DataRange in plotting Fourier

Question

I'm trying to estimate a frequency spectrum of a given discrete function. I have a file which is filled of values of Sine-function $sin(t)$, where $t$ runs from $0.0$ to $100.0$ and a discrete step is $dt = 0.01$.

Here's a plot of my file

ListPlot[list, Joined -> True, DataRange -> {0, 100}]

Then I do Fourier

With[{number = 10000}, 
ListPlot[(Sqrt[2 Pi]/Sqrt[number]) Abs[Fourier[list]], 
Joined -> True, PlotRange -> {{0, 2}, All}, DataRange -> {0, 100}]]

and I see that the frequency maximum is shifted - it's not $\omega = 1$ like it should be.

So I think, that the problem lies in the DataRange options, but I don't know how to evaluate maximum DataRange correctly.
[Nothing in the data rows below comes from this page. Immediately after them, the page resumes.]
-- ==== Sys2Proof/Machine/Requests.lean ====
section
/-! DEFINITION. How a port takes requests: the checks of steps 2 to 4 (R163, R167, R173), the dispatch of a request to
the block that carries it out (R162), its arrival at the request queue (R161), and the meanings of the 26 request
commands. A request command is the arrival of that request's message, its link check passed (assumption 1). -/

namespace Sys2Proof.Machine

/-- The carrying out of a request that has passed steps 2 to 4, by its code (R162). -/
def carryOut (p : Port) (q : Request) (s : State) : RequestCode → State
  | .hello => takeHello p q s
  | .goodbye => takeGoodbye p q s
  | .grantRights => takeGrantRights p q s
  | .fetchNotice => takeFetchNotice p q s
  | .define => takeDefine p q s
  | .discard => takeDiscard p q s
  | .retune => takeRetune p q s
  | .queryTask => takeQueryTask p q s
  | .salvage => takeSalvage p q s
  | .claim => takeClaim p q s
  | .release => takeRelease p q s
  | .suspend => takeSuspend p q s
  | .renew => takeRenew p q s
  | .evict => takeEvict p q s
  | .peekFrame => takePeekFrame p q s
  | .dataRead => takeDataRead p q s
  | .dataWrite => takeDataWrite p q s
  | .lockNew => takeLockNew p q s
  | .lockReturn => takeLockReturn p q s
  | .take => takeTake p q s
  | .takeWait => takeTakeWait p q s
  | .withdraw => takeWithdraw p q s
  | .give => takeGive p q s
  | .queryLock => takeQueryLock p q s
  | .queryMemory => takeQueryMemory p q s

/-- The taking of the head request: the session check, the right check and the operand check, and then the request
itself (R162, R163, R167, R170, R171). -/
def takeRequest (p : Port) (q : Request) (s : State) : State :=
  match RequestCode.ofByte q.code with
  | none => if (s.port p).session = .online then takeUnknownCode p q s else s.refuse p q .notOnline
  | some c =>
    if (s.port p).session = .offline ∧ c ≠ .hello then s.refuse p q .notOnline
    else if !(s.port p).rights.allow c then s.refuse p q .noRight
    else if !operandsOk q.ops c then s.refuse p q .badParam
    else carryOut p q s c

/-- The OVERRUN answer to a request (R161). -/
def overrunAnswer (q : Request) : LinkAnswer := { overrun := true, tag := q.ops.tag, task := q.ops.task, low := 4 }

/-- A port record with a request joined at the tail of its queue. -/
def PortRecord.queueRequest (r : PortRecord) (q : Request) : PortRecord := { r with requests := r.requests ++ [q] }

/-- A request that passed the link check arrives: it joins the queue, and is taken at once where the queue was empty;
with four requests queued it is answered OVERRUN and discarded (R161, R162). A port held in reset takes nothing
(R165, R169). -/
def arrive (p : Port) (q : Request) (s : State) : State :=
  if s.deaf p then s
  else if (s.port p).requests.length < Config.requestQueueMax then
    if (s.port p).requests.isEmpty then takeRequest p q (s.onPort p (·.queueRequest q))
    else s.onPort p (·.queueRequest q)
  else s.onPort p (·.addLinkAnswer (overrunAnswer q))

/-- The outcome of a command of the part: always a next state. -/
abbrev Result := Host.Outcome State Fault Refusal

/-! ### The request commands -/

/-- HELLO arrives on port p (R163). -/
def execHello (p : Port) (o : Operands) (s : State) : Result := .next (arrive p ⟨RequestCode.hello.byte, o⟩ s)

/-- GOODBYE arrives on port p (R164). -/
def execGoodbye (p : Port) (o : Operands) (s : State) : Result := .next (arrive p ⟨RequestCode.goodbye.byte, o⟩ s)

/-- GRANT-RIGHTS arrives on port p (R168). -/
def execGrantRights (p : Port) (o : Operands) (s : State) : Result :=
  .next (arrive p ⟨RequestCode.grantRights.byte, o⟩ s)

/-- FETCH-NOTICE arrives on port p (R147). -/
def execFetchNotice (p : Port) (o : Operands) (s : State) : Result :=
  .next (arrive p ⟨RequestCode.fetchNotice.byte, o⟩ s)

/-- DEFINE arrives on port p (R14). -/
def execDefine (p : Port) (o : Operands) (s : State) : Result := .next (arrive p ⟨RequestCode.define.byte, o⟩ s)

/-- DISCARD arrives on port p (R18). -/
def execDiscard (p : Port) (o : Operands) (s : State) : Result := .next (arrive p ⟨RequestCode.discard.byte, o⟩ s)

/-- RETUNE arrives on port p (R20). -/
def execRetune (p : Port) (o : Operands) (s : State) : Result := .next (arrive p ⟨RequestCode.retune.byte, o⟩ s)

/-- QUERY-TASK arrives on port p (R21). -/
def execQueryTask (p : Port) (o : Operands) (s : State) : Result := .next (arrive p ⟨RequestCode.queryTask.byte, o⟩ s)

/-- SALVAGE arrives on port p (R88). -/
def execSalvage (p : Port) (o : Operands) (s : State) : Result := .next (arrive p ⟨RequestCode.salvage.byte, o⟩ s)

/-- CLAIM arrives on port p (R56). -/
def execClaim (p : Port) (o : Operands) (s : State) : Result := .next (arrive p ⟨RequestCode.claim.byte, o⟩ s)

/-- RELEASE arrives on port p (R66). -/
def execRelease (p : Port) (o : Operands) (s : State) : Result := .next (arrive p ⟨RequestCode.release.byte, o⟩ s)

/-- SUSPEND arrives on port p (R35). -/
def execSuspend (p : Port) (o : Operands) (s : State) : Result := .next (arrive p ⟨RequestCode.suspend.byte, o⟩ s)

/-- RENEW arrives on port p (R65). -/
def execRenew (p : Port) (o : Operands) (s : State) : Result := .next (arrive p ⟨RequestCode.renew.byte, o⟩ s)

/-- EVICT arrives on port p (R76). -/
def execEvict (p : Port) (o : Operands) (s : State) : Result := .next (arrive p ⟨RequestCode.evict.byte, o⟩ s)

/-- PEEK-FRAME arrives on port p (R42). -/
def execPeekFrame (p : Port) (o : Operands) (s : State) : Result := .next (arrive p ⟨RequestCode.peekFrame.byte, o⟩ s)

/-- DATA-READ arrives on port p (R120). -/
def execDataRead (p : Port) (o : Operands) (s : State) : Result := .next (arrive p ⟨RequestCode.dataRead.byte, o⟩ s)

/-- DATA-WRITE arrives on port p (R121). -/
def execDataWrite (p : Port) (o : Operands) (s : State) : Result := .next (arrive p ⟨RequestCode.dataWrite.byte, o⟩ s)

/-- LOCK-NEW arrives on port p (R99). -/
def execLockNew (p : Port) (o : Operands) (s : State) : Result := .next (arrive p ⟨RequestCode.lockNew.byte, o⟩ s)

/-- LOCK-RETURN arrives on port p (R100). -/
def execLockReturn (p : Port) (o : Operands) (s : State) : Result :=
  .next (arrive p ⟨RequestCode.lockReturn.byte, o⟩ s)

/-- TAKE arrives on port p (R102). -/
def execTake (p : Port) (o : Operands) (s : State) : Result := .next (arrive p ⟨RequestCode.take.byte, o⟩ s)

/-- TAKE-WAIT arrives on port p (R103). -/
def execTakeWait (p : Port) (o : Operands) (s : State) : Result := .next (arrive p ⟨RequestCode.takeWait.byte, o⟩ s)

/-- WITHDRAW arrives on port p (R105). -/
def execWithdraw (p : Port) (o : Operands) (s : State) : Result := .next (arrive p ⟨RequestCode.withdraw.byte, o⟩ s)

/-- GIVE arrives on port p (R107). -/
def execGive (p : Port) (o : Operands) (s : State) : Result := .next (arrive p ⟨RequestCode.give.byte, o⟩ s)

/-- QUERY-LOCK arrives on port p (R108). -/
def execQueryLock (p : Port) (o : Operands) (s : State) : Result := .next (arrive p ⟨RequestCode.queryLock.byte, o⟩ s)

/-- QUERY-MEMORY arrives on port p (R139). -/
def execQueryMemory (p : Port) (o : Operands) (s : State) : Result :=
  .next (arrive p ⟨RequestCode.queryMemory.byte, o⟩ s)

/-- A request whose code names no request arrives on port p (R170). -/
def execUnknownCode (p : Port) (code : Byte) (o : Operands) (s : State) : Result := .next (arrive p ⟨code, o⟩ s)

end Sys2Proof.Machine
end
I thought that it should be the range of time $t$ for my case, but it doesn't work (range of $t$ equals $100$).

Answer 1

I think you are mixing up angular frequency $\omega$ and linear frequency $f$. The frequency of your Sin signal is $f=1/2\pi$. Change to DataRange->{0,2 Pi 10000/100} and the spectrum ListPlot has a peak at 1.0. The discrete FT pairs time $t$ with $f$, not with $\omega$. See the first line in Details and Options in Fourier.

Answer 2

Details of the frequency and axis and how Fourier is scaled may be found here.

This could be what you want. I will work with explicit abscissa rather than using DataRange. I start by generating your data but include the time values.

dt = 0.01;
list = Table[{t, Cos[t]}, {t, 0, 100 - dt, dt}];
ListLinePlot[list, Joined -> True]

I now take the Fourier transform and generate the corresponding frequency values. I use the scaling in FourierParameters of {-1,-1} which means that the mean square value of the time history equals the total square value of the spectrum. Also note that the frequency axis goes from 0 to the sample rate less one point. Here I give the frequency axis in radians per second. (Miss out the 2 Pi if you wish to have it in Hz).

ft = Fourier[list[[All, 2]], FourierParameters -> {-1, -1}];
ff = Table[(n - 1) (2 \[Pi])/(dt Length[ft]), {n, Length[ft]}];
ListLinePlot[Transpose[{ff, Abs[ft]}][[1 ;; 200]], 
 PlotRange -> {{0, 2}, All}]

The ordinate of the peak is 0.5. Note there is another peak in the spectrum corresponding to negative frequency values. Hope that helps.